EXERCISE REQUIREMENTS ▸
Below are entries. Reproduce exactly the lines between the line holding "redOut : List (Nat × Nat × RedOut)" and the line holding "script : List (Bool × Nat × Bool)", inclusive, and only those.

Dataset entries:
········
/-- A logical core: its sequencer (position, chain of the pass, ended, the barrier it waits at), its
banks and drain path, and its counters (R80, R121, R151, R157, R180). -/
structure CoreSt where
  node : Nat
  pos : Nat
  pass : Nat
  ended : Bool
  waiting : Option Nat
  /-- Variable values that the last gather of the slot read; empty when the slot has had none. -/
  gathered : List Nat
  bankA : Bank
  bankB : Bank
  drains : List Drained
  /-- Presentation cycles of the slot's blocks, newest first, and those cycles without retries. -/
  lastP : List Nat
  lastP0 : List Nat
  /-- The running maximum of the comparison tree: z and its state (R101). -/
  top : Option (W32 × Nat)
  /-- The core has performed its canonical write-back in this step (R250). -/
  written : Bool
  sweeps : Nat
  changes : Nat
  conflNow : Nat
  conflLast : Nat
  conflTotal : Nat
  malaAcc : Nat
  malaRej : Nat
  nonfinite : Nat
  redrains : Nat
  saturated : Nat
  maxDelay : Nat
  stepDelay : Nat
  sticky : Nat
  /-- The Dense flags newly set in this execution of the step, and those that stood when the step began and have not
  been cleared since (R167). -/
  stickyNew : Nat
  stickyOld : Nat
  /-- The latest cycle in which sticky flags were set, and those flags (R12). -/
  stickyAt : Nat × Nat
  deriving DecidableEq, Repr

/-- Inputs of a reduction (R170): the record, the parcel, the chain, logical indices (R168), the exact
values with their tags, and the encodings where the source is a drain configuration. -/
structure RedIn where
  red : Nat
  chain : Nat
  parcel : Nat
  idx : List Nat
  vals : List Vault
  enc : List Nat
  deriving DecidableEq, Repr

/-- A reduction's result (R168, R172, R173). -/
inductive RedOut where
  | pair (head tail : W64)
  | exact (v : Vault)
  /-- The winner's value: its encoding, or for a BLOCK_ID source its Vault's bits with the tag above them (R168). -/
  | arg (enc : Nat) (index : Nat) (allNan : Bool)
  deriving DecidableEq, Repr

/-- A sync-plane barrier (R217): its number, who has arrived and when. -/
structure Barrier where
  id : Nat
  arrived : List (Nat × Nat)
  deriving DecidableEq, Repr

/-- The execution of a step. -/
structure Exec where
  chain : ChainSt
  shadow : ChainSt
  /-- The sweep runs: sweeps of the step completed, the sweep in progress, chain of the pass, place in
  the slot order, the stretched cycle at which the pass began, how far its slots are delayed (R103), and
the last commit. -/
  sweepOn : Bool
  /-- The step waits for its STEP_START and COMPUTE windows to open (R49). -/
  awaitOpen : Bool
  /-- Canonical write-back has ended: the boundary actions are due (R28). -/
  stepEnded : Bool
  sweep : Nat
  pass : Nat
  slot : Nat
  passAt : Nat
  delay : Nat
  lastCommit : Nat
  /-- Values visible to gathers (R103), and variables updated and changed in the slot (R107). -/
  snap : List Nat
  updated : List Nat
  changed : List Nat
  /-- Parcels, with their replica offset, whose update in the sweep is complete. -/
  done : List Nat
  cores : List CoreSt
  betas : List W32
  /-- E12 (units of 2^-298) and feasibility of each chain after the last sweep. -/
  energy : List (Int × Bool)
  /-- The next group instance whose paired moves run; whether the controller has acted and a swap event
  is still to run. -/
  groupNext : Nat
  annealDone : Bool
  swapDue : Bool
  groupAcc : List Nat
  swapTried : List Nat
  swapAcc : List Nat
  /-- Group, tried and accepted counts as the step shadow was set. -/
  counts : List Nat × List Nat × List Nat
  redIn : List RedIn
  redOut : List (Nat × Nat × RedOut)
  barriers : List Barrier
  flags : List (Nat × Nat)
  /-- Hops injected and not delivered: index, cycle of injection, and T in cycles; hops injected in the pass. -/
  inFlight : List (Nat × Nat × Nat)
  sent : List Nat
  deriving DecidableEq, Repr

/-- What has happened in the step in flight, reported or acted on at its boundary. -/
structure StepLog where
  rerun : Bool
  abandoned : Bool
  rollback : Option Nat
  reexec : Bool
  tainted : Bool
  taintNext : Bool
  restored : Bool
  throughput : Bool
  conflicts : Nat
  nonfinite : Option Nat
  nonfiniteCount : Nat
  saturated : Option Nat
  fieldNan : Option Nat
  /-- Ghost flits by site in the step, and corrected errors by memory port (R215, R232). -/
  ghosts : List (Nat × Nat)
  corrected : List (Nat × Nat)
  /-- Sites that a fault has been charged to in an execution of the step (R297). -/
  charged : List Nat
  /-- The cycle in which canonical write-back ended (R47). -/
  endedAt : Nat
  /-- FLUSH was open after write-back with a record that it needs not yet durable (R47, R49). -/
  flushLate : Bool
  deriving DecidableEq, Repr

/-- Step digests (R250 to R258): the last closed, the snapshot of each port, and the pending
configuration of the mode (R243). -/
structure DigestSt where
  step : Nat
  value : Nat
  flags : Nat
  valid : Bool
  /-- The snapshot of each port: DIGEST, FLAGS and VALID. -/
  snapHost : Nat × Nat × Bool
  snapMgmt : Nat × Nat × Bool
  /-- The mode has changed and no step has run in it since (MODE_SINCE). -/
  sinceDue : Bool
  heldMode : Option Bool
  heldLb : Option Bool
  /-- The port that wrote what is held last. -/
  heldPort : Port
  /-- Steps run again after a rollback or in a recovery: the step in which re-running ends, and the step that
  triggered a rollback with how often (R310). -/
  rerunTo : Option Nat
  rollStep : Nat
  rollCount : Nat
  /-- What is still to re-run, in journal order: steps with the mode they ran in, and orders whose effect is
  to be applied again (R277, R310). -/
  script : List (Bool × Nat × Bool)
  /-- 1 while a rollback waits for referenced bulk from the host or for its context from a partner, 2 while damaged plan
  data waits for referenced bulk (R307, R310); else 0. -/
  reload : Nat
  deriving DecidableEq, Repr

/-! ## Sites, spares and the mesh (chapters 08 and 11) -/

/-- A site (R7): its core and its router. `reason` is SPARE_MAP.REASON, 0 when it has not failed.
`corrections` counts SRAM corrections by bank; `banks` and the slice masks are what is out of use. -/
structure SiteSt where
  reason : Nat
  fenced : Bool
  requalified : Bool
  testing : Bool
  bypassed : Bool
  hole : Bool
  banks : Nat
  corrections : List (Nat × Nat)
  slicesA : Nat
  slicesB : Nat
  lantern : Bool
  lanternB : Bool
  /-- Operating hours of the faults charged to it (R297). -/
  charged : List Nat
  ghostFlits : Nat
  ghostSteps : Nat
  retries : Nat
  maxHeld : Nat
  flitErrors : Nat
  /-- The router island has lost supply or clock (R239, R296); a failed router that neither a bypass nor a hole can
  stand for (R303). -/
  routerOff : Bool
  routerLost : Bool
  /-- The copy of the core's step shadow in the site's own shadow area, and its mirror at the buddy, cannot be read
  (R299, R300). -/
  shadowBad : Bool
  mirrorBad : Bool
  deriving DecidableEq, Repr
········
ANSWER TO THIS PROBLEM ▸
  redOut : List (Nat × Nat × RedOut)
  barriers : List Barrier
  flags : List (Nat × Nat)
  /-- Hops injected and not delivered: index, cycle of injection, and T in cycles; hops injected in the pass. -/
  inFlight : List (Nat × Nat × Nat)
  sent : List Nat
  deriving DecidableEq, Repr

/-- What has happened in the step in flight, reported or acted on at its boundary. -/
structure StepLog where
  rerun : Bool
  abandoned : Bool
  rollback : Option Nat
  reexec : Bool
  tainted : Bool
  taintNext : Bool
  restored : Bool
  throughput : Bool
  conflicts : Nat
  nonfinite : Option Nat
  nonfiniteCount : Nat
  saturated : Option Nat
  fieldNan : Option Nat
  /-- Ghost flits by site in the step, and corrected errors by memory port (R215, R232). -/
  ghosts : List (Nat × Nat)
  corrected : List (Nat × Nat)
  /-- Sites that a fault has been charged to in an execution of the step (R297). -/
  charged : List Nat
  /-- The cycle in which canonical write-back ended (R47). -/
  endedAt : Nat
  /-- FLUSH was open after write-back with a record that it needs not yet durable (R47, R49). -/
  flushLate : Bool
  deriving DecidableEq, Repr

/-- Step digests (R250 to R258): the last closed, the snapshot of each port, and the pending
configuration of the mode (R243). -/
structure DigestSt where
  step : Nat
  value : Nat
  flags : Nat
  valid : Bool
  /-- The snapshot of each port: DIGEST, FLAGS and VALID. -/
  snapHost : Nat × Nat × Bool
  snapMgmt : Nat × Nat × Bool
  /-- The mode has changed and no step has run in it since (MODE_SINCE). -/
  sinceDue : Bool
  heldMode : Option Bool
  heldLb : Option Bool
  /-- The port that wrote what is held last. -/
  heldPort : Port
  /-- Steps run again after a rollback or in a recovery: the step in which re-running ends, and the step that
  triggered a rollback with how often (R310). -/
  rerunTo : Option Nat
  rollStep : Nat
  rollCount : Nat
  /-- What is still to re-run, in journal order: steps with the mode they ran in, and orders whose effect is
  to be applied again (R277, R310). -/
  script : List (Bool × Nat × Bool)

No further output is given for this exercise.